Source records
====
-- ==== Sys2Proof/Machine/Writer.lean ====
section
/-! DEFINITION. The pixel_layout_writer (40_datapath.md R119 to R122) and the shape all four commands share: check the footprint, write the
sixteen pixels, accumulate the flags, respond (20_memory.md R47 to R52). -/

namespace Sys2Proof.Machine

/-- The two layouts (R119). -/
inductive Layout where
  | rgb
  | rgba
  deriving DecidableEq, Repr

/-- `BPP` of a layout (R119). -/
def bpp : Layout → Nat
  | .rgb => 3
  | .rgba => 4

/-- What a lane decodes to: its colour and its effective alpha `ea(p)` (R125). -/
structure Pixel where
  colour : Rgb
  alpha : Byte
  deriving DecidableEq, Repr

/-- `R | (G << 8) | (B << 16) | (A << 24)` (R42, R120, R121). The 3-byte layout writes its low three bytes only. -/
def pixelValue (px : Pixel) : BitVec 32 := px.alpha ++ px.colour.b ++ px.colour.g ++ px.colour.r

/-- `write_rgb(p, ..)` or `write_rgba(p, ..)` by the layout (R120, R121). -/
def writePixel (l : Layout) (x y w : Coord) (px : Lane → Pixel) (m : Memory) (p : Lane) : Memory :=
  memWrite m (pixelAddr x y w (bpp l) p) (bpp l) (pixelValue (px p))

/-- The sixteen pixel writes, in ascending `p` (R52, R122). -/
def writeBlock (l : Layout) (x y w : Coord) (px : Lane → Pixel) (m : Memory) : Memory := lanes.foldl (writePixel l x y w px) m

/-- What a command that passes the footprint check leaves: the pixels written, the block flags ORed in, `RSP.STATUS = OK`, all in one
step (R51). -/
def State.completeBlock (s : State) (l : Layout) (x y w : Coord) (px : Lane → Pixel) : State :=
  ((s.setImg (writeBlock l x y w px s.img)).setFlags (accumulateFlags s.flags fun p => (px p).alpha)).respond .ok

/-- A decode command whose lanes decode to `px`: `check_footprint` before the first write (R171), then the block. -/
def decodeBlock (l : Layout) (x y w : Coord) (px : Lane → Pixel) (s : State) : State :=
  if footprintOk s.imgBytes x y w (bpp l) then s.completeBlock l x y w px else s.raise .footprintOutOfBounds

end Sys2Proof.Machine
end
====
- _Assigned task_
Please return every line in the data that includes the string "then".

- _Solution_
/-- A decode command whose lanes decode to `px`: `check_footprint` before the first write (R171), then the block. -/
  if footprintOk s.imgBytes x y w (bpp l) then s.completeBlock l x y w px else s.raise .footprintOutOfBounds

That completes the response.